-- Try it --
From the entries below, reproduce exactly the line containing "-- ==== Sys2Proof/WellFormed.lean", the line containing "carry (12.4). -/", and every line in between, with nothing added.
......
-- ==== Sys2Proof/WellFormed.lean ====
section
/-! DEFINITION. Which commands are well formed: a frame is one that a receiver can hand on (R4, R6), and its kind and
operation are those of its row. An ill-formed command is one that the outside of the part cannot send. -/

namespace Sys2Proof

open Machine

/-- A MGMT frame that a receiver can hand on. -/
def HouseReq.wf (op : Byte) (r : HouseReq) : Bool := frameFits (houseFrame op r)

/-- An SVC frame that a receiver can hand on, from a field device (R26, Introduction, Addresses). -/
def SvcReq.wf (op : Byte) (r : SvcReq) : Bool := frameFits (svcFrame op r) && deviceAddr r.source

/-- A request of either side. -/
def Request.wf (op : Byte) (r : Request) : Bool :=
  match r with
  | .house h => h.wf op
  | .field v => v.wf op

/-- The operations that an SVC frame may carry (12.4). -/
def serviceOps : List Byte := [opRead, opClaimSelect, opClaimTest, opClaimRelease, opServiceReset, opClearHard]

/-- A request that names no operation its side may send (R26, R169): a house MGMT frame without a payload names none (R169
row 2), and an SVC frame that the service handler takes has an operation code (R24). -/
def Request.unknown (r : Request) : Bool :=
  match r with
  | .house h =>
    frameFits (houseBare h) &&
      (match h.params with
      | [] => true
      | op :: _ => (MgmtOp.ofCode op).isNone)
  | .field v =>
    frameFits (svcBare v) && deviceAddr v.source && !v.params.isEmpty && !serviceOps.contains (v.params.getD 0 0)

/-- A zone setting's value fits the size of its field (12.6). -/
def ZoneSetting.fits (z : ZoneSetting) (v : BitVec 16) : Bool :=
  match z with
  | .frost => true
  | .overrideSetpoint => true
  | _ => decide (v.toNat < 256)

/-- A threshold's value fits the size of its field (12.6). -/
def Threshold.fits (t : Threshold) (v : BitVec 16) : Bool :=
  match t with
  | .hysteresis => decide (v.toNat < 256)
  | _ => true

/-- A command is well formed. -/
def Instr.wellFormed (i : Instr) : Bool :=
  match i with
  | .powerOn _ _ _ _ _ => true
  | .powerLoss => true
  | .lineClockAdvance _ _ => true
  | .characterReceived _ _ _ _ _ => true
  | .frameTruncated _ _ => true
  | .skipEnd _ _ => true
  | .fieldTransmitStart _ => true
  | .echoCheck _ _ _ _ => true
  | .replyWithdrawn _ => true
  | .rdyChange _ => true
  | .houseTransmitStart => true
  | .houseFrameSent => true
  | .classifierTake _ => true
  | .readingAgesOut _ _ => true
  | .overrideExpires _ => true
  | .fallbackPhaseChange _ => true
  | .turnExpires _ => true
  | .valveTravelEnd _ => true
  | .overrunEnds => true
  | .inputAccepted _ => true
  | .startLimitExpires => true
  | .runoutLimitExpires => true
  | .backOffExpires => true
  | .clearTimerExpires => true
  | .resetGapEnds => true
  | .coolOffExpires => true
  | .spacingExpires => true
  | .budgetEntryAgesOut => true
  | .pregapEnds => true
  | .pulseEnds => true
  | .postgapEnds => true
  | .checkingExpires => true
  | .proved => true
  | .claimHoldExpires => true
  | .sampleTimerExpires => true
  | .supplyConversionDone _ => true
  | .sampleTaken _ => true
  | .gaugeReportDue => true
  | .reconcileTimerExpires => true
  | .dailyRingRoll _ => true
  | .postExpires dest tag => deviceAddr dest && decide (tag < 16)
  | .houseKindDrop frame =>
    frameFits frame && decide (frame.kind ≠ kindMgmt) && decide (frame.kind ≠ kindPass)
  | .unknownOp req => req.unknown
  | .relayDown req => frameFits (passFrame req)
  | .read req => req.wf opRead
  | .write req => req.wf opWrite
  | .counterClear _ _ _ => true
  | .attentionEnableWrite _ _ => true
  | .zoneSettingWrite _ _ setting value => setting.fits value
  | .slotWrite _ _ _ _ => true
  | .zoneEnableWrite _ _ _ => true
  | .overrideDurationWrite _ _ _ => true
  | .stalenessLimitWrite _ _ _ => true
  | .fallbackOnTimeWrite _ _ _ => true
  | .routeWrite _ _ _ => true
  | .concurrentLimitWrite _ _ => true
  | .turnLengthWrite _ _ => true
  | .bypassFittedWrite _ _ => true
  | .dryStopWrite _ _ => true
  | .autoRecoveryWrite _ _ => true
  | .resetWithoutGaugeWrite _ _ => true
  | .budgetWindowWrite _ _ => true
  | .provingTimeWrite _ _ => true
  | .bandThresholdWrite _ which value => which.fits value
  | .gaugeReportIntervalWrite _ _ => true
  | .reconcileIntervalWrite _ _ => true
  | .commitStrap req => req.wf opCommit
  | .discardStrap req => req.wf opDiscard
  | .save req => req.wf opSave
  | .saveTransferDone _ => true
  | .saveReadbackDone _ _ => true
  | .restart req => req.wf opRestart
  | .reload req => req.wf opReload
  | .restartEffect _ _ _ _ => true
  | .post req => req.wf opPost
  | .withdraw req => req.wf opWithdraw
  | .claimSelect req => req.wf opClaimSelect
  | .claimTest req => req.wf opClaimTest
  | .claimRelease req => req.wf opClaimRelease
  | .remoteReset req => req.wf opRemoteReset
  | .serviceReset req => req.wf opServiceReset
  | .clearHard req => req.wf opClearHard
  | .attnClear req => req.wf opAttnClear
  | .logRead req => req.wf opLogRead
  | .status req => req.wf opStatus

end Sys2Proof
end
......
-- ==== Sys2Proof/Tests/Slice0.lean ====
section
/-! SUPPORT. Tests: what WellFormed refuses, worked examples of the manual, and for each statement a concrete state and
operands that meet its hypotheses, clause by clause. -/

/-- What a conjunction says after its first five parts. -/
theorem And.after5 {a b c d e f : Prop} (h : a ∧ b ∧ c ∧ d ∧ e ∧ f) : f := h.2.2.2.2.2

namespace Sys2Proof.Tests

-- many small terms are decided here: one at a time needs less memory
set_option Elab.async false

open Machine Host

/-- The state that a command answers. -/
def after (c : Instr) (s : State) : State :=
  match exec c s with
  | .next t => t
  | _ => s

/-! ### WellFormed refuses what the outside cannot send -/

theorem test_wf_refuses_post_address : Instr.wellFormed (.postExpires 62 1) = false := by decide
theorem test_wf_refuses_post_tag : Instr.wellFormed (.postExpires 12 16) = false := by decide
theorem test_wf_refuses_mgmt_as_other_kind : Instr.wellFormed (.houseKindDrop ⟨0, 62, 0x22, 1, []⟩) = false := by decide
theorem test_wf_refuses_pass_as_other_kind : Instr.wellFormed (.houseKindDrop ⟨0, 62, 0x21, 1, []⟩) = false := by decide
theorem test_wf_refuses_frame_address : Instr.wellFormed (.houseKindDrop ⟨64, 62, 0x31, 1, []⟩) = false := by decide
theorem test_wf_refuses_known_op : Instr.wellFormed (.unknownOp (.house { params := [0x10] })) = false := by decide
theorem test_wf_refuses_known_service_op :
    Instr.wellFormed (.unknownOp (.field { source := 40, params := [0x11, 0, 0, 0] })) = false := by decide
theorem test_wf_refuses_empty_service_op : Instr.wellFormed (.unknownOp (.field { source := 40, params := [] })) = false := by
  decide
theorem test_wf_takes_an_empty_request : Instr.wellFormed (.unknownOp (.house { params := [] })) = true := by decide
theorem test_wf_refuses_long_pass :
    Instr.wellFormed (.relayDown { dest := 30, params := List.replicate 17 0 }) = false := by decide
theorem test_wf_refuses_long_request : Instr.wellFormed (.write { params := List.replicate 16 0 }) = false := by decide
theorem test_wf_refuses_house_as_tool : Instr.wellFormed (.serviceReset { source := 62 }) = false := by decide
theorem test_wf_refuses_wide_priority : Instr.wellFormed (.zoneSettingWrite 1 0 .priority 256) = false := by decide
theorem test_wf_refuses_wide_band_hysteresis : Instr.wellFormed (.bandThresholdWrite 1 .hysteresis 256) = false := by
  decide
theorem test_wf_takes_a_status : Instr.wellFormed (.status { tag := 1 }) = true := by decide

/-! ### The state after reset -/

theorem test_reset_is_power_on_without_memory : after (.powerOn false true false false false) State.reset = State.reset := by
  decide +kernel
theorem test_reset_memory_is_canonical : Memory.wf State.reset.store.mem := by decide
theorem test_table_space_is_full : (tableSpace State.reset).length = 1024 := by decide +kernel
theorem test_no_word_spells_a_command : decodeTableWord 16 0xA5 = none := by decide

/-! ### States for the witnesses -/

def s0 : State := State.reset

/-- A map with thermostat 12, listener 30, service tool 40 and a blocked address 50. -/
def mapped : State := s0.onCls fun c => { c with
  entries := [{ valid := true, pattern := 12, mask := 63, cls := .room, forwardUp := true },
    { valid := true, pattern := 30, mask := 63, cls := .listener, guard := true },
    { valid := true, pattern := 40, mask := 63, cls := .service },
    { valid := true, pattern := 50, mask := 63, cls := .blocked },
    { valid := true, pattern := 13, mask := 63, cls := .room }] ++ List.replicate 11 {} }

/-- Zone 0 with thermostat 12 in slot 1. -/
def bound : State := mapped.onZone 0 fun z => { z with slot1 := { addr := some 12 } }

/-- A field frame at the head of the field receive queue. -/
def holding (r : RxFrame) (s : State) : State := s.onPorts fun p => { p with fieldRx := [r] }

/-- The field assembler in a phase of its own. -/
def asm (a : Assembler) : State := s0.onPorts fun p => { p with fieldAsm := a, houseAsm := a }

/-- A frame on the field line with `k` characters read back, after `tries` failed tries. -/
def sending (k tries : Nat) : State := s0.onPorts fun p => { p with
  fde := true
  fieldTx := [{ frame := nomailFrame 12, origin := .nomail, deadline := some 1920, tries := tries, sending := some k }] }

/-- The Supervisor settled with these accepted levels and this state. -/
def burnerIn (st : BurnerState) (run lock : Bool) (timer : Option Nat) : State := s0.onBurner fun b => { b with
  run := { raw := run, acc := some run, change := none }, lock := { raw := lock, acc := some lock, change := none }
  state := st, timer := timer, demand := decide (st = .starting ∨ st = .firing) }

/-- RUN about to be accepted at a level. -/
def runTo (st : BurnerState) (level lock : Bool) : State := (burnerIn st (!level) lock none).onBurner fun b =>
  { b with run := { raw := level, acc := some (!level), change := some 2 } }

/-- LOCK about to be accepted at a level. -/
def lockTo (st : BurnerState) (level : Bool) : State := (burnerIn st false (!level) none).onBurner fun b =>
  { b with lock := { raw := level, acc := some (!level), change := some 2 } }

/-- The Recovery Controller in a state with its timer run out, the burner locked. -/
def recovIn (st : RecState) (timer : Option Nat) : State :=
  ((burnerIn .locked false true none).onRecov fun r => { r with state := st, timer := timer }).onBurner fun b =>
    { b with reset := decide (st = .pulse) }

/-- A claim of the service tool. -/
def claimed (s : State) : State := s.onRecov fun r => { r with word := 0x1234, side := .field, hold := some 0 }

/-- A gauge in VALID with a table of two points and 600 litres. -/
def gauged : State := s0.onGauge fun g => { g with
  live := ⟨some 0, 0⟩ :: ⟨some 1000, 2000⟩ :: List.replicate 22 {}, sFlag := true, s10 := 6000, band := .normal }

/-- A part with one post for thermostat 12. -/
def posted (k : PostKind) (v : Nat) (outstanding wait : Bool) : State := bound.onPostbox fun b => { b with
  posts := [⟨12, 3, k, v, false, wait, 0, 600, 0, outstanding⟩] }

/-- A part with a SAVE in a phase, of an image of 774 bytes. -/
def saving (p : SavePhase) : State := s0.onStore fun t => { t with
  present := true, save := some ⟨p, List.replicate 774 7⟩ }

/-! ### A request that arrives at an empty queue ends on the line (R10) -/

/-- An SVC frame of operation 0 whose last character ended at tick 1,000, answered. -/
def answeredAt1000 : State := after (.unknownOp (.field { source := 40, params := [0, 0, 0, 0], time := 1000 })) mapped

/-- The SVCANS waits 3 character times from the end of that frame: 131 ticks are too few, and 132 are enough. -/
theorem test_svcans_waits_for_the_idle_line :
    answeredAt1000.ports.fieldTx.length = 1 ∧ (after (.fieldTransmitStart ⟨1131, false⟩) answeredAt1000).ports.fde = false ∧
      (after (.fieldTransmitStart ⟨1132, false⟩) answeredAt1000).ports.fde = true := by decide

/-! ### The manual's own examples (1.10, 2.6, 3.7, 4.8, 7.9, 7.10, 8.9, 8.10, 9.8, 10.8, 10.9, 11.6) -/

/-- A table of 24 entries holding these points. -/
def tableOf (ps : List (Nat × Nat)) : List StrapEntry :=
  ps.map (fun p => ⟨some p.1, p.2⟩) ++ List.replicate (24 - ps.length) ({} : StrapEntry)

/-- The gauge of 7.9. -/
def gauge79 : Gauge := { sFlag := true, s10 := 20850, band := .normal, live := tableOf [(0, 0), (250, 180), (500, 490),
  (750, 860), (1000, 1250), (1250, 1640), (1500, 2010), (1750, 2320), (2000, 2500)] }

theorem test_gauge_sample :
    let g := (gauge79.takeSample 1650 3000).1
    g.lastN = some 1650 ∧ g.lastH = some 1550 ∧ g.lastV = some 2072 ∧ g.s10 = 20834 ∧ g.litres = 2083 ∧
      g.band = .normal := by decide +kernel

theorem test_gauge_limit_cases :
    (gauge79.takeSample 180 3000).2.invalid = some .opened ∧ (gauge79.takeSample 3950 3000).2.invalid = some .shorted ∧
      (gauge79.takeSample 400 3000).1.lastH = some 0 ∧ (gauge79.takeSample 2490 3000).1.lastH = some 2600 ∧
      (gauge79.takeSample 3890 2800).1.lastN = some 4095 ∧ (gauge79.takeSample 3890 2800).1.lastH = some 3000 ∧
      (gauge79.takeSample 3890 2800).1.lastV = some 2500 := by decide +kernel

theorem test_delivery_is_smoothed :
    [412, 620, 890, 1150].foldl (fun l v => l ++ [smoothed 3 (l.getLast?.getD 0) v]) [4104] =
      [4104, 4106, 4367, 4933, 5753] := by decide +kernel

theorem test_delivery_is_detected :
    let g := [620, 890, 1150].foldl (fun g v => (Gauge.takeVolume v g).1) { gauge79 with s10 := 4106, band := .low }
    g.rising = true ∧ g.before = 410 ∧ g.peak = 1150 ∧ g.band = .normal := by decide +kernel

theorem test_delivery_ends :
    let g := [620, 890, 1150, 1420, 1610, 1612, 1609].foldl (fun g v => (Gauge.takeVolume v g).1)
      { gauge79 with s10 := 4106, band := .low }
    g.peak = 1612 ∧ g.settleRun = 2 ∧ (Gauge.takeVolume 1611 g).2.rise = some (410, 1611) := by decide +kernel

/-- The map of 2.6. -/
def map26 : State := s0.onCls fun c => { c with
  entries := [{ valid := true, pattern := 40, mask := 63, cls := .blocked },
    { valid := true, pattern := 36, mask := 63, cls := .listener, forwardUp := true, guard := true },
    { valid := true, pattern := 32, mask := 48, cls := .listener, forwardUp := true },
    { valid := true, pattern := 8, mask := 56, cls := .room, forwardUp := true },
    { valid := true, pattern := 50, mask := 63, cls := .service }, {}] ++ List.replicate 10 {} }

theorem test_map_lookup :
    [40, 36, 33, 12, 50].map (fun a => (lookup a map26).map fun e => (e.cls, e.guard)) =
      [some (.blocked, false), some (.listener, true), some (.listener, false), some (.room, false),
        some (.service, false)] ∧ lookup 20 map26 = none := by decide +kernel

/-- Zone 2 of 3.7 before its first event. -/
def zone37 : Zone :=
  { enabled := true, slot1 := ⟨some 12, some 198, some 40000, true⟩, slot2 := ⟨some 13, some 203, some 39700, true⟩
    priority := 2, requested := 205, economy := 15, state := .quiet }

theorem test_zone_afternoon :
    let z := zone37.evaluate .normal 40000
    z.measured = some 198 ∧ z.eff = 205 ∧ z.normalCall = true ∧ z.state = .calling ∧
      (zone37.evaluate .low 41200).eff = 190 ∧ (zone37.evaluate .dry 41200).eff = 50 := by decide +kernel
......
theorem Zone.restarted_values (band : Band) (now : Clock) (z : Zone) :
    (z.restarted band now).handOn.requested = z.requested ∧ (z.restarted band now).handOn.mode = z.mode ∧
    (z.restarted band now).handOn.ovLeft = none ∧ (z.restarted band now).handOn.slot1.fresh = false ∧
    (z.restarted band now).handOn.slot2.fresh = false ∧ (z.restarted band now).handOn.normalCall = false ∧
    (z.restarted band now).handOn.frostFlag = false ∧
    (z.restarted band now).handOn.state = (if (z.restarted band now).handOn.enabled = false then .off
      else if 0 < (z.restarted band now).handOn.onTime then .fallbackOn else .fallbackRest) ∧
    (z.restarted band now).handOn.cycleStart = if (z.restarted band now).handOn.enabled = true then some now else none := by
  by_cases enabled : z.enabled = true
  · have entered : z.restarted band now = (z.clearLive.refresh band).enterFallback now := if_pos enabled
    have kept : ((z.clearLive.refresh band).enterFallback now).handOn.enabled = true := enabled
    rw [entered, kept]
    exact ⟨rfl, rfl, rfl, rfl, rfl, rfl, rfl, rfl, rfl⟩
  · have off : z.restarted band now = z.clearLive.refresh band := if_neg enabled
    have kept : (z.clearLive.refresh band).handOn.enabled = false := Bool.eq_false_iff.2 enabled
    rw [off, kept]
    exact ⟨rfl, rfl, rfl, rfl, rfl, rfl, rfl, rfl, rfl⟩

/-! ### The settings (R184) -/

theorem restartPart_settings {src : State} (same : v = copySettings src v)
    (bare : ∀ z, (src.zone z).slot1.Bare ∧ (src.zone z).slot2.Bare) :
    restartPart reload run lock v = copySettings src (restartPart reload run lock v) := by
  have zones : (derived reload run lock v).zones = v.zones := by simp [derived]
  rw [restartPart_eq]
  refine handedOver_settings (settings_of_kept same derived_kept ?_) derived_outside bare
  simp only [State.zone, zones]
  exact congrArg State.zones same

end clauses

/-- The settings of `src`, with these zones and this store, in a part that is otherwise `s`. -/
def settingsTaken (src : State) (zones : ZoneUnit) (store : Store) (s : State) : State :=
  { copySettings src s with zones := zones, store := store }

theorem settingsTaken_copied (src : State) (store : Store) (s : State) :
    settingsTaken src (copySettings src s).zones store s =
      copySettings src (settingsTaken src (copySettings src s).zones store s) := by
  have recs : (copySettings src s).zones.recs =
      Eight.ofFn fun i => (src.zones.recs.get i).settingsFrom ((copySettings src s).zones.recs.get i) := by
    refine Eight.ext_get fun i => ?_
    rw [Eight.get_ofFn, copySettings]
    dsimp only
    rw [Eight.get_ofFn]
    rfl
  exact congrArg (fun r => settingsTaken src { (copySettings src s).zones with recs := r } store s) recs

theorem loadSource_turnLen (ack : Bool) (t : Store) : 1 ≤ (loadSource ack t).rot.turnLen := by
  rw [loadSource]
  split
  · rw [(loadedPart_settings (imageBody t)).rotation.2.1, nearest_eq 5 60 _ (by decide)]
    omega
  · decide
......
-- Solution to this exercise --
-- ==== Sys2Proof/WellFormed.lean ====
section
/-! DEFINITION. Which commands are well formed: a frame is one that a receiver can hand on (R4, R6), and its kind and
operation are those of its row. An ill-formed command is one that the outside of the part cannot send. -/

namespace Sys2Proof

open Machine

/-- A MGMT frame that a receiver can hand on. -/
def HouseReq.wf (op : Byte) (r : HouseReq) : Bool := frameFits (houseFrame op r)

/-- An SVC frame that a receiver can hand on, from a field device (R26, Introduction, Addresses). -/
def SvcReq.wf (op : Byte) (r : SvcReq) : Bool := frameFits (svcFrame op r) && deviceAddr r.source

/-- A request of either side. -/
def Request.wf (op : Byte) (r : Request) : Bool :=
  match r with
  | .house h => h.wf op
  | .field v => v.wf op

/-- The operations that an SVC frame may carry (12.4). -/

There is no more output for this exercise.